Task =
In the entries below, find the line with "inductive Refusal where" and the line with "else if a = 0x60040". Reproduce those two lines and every line between them exactly, and nothing more.
· · ·
-- ==== Sys2Proof/Machine/State.lean ====
section
/-!
DEFINITION. The state of the block as plain data: every register of the register map under its BAR0 address, every
buffer, queue, latch and procedure the spec gives, and the queue of waiting commands. `State.reset` is the machine right
after reset.
-/

namespace Sys2Proof.Machine

/-- Why the machine stops with a fault. -/
inductive Fault where
  /-- Raised by `exec` for a command whose operands lie outside the ranges the spec gives them (an address outside the
  32 MiB of BAR0, a payload of another length): no such event exists. Safe: the model stops where no hardware step is. -/
  | illFormed (mnemonic : String)
  deriving DecidableEq, Repr

/-- Why the machine refuses a command. -/
inductive Refusal where
  /-- The command has no meaning in this model yet. Raised by `exec` only. Safe: nothing is claimed about it. -/
  | notModelled (mnemonic : String)
  deriving DecidableEq, Repr

/-! ### Reset values of registers -/

/-- The reset value of the word at a BAR0 address: 0 but for the registers whose summary gives another value, and for the
OTP and ledger fields that a factory-new part holds (log entries 4 and 5). IMG registers read 0 until an image is loaded
(log entry 3). -/
def regDefault (a : Nat) : Word :=
  if a < 0x100_0000 then
    -- PMAP_AGE_LIMIT, PMAP_FO_CFG, HERD_CAP_ROOT, HERD_CAP, CFG_FIFO_STAT, SETT_MODE (the summaries' own values)
    if a = 0x4000C then 0x3E8#32
    else if a = 0x40028 then 0x64#32
    else if a = 0x60040 ∨ a = 0x60044 then 0xFFFF_FFFF#32
    else if a = 0x10044 then 0x400#32
    else if a = 0x100000 then 0x2#32
    -- HUB_ID.PART (13_host_interfaces_and_pins.md, HUB_ID)
    else if a = 0x0 then 0x7A16_0000#32
    -- SETT_SPAREk: every spare of R523 present and free in a factory ledger
    else if a = 0x100080 then 0x00C0_00C0#32
    else if a = 0x100084 then 0x00C0_00C0#32
    else if a = 0x100088 then 0x0040_0040#32
    else if a = 0x10008C then 0x0010_0010#32
    else if a = 0x100090 then 0x0010_0010#32
    else if a = 0x100094 then 0x0040_0040#32
    else if a = 0x100098 then 0x0010_0010#32
    else if a = 0x10009C then 0x0200_0200#32
    else if a = 0x1000A0 then 0x0040_0040#32
    else if a = 0x1000A4 then 0x0020_0020#32
    else if a = 0x1000A8 then 0x0001_0001#32
    else if a = 0x1000AC then 0x0001_0001#32
    -- SETT_LIFE: 25 years of service (00_scope.md) projected, in months
    else if a = 0x100040 then 0x012C_0000#32
    else 0#32
  else
    let o := (a - 0x100_0000) % 0x10_0000
    if o < 0xC000 then
      let q := o % 0x1000
      -- AC_CELLn_STAT.PHYS = n, AC_SPARE_STAT.FREE, WC_SPARE_STAT.FREE, WC_CMPm_STAT.PHYS = m
      if 0x114 ≤ q ∧ q < 0x200 ∧ (q - 0x114) % 0x20 = 0 then BitVec.ofNat 32 ((q - 0x114) / 0x20 * 16)
      else if q = 0x200 ∨ q = 0x310 then 1#32
      else if q = 0x434 then 0x10#32
      else 0#32
    else if o < 0x2_4000 then 0#32
    else if o < 0x4_0000 then
      let q := o - 0x3_0000
      -- PG_SPARE_STAT.FREE, PG_CHcc_STAT.PHYS = cc
      if q = 0x18 then 1#32
      else if 0x1024 ≤ q ∧ q < 0x1424 ∧ (q - 0x1024) % 0x40 = 0 then BitVec.ofNat 32 ((q - 0x1024) / 0x40 * 2 ^ 24)
      else 0#32
    else if o < 0x5_0000 then
      let q := o - 0x4_0000
      -- LE_SPARE_STAT.FREE, LE_LANEMAP: logical lane l on physical lane l, three bits each
      if q = 0x38 then 1#32
      else if q = 0x3C then 0x688#32
      else 0#32
    else if o < 0x8_0000 then
      let q := o - 0x6_0000
      -- FAB_SPARE_STAT: four spare clusters and one block free; FAB_BMb_STAT: PHYS = b, two spare rows free
      if q = 0x128 then 0x10F#32
      else if 0x200 ≤ q ∧ q < 0x240 then BitVec.ofNat 32 ((q - 0x200) / 4 * 2 ^ 16 + 2)
      else 0#32
    else if o = 0xF_0018 then 0x00FF_FFFF#32
    else 0#32

/-- A register file of one block kind, keyed by BAR0 address. -/
abbrev RegFile := Tab Word regDefault

/-- The register files, one for each block kind (so that a write of one block's register leaves every other kind's file
alone by construction). -/
structure Regs where
  hub : RegFile
  cfg : RegFile
  sec : RegFile
  spr : RegFile
  pmap : RegFile
  host : RegFile
  herd : RegFile
  pin : RegFile
  sett : RegFile
  ac : RegFile
  cg : RegFile
  pg : RegFile
  le : RegFile
  fab : RegFile
  rgn : RegFile
  deriving DecidableEq, Repr

/-- The file of a block kind. -/
def Regs.tab (r : Regs) : Blk → RegFile
  | .hub => r.hub | .cfg => r.cfg | .sec => r.sec | .spr => r.spr | .pmap => r.pmap | .host => r.host
  | .herd => r.herd | .pin => r.pin | .sett => r.sett | .ac => r.ac | .cg => r.cg | .pg => r.pg | .le => r.le
  | .fab => r.fab | .rgn => r.rgn

/-- The files with one block kind's replaced. -/
def Regs.put (r : Regs) (b : Blk) (t : RegFile) : Regs :=
  match b with
  | .hub => { r with hub := t } | .cfg => { r with cfg := t } | .sec => { r with sec := t }
  | .spr => { r with spr := t } | .pmap => { r with pmap := t } | .host => { r with host := t }
  | .herd => { r with herd := t } | .pin => { r with pin := t } | .sett => { r with sett := t }
  | .ac => { r with ac := t } | .cg => { r with cg := t } | .pg => { r with pg := t } | .le => { r with le := t }
  | .fab => { r with fab := t } | .rgn => { r with rgn := t }

/-- The files with nothing written. -/
def Regs.reset : Regs :=
  { hub := .empty, cfg := .empty, sec := .empty, spr := .empty, pmap := .empty, host := .empty, herd := .empty,
    pin := .empty, sett := .empty, ac := .empty, cg := .empty, pg := .empty, le := .empty, fab := .empty, rgn := .empty }

/-- A table of numbers, 0 where nothing is listed. -/
abbrev NatTab := Tab Nat (fun _ => 0)

/-- A table of words, 0 where nothing is listed. -/
abbrev WordTab := Tab Word (fun _ => 0)

/-- A table of possibly absent 32-bit words. -/
abbrev OptTab := Tab (Option Word) (fun _ => none)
· · ·
Finished task =
inductive Refusal where
  /-- The command has no meaning in this model yet. Raised by `exec` only. Safe: nothing is claimed about it. -/
  | notModelled (mnemonic : String)
  deriving DecidableEq, Repr

/-! ### Reset values of registers -/

/-- The reset value of the word at a BAR0 address: 0 but for the registers whose summary gives another value, and for the
OTP and ledger fields that a factory-new part holds (log entries 4 and 5). IMG registers read 0 until an image is loaded
(log entry 3). -/
def regDefault (a : Nat) : Word :=
  if a < 0x100_0000 then
    -- PMAP_AGE_LIMIT, PMAP_FO_CFG, HERD_CAP_ROOT, HERD_CAP, CFG_FIFO_STAT, SETT_MODE (the summaries' own values)
    if a = 0x4000C then 0x3E8#32
    else if a = 0x40028 then 0x64#32
    else if a = 0x60040 ∨ a = 0x60044 then 0xFFFF_FFFF#32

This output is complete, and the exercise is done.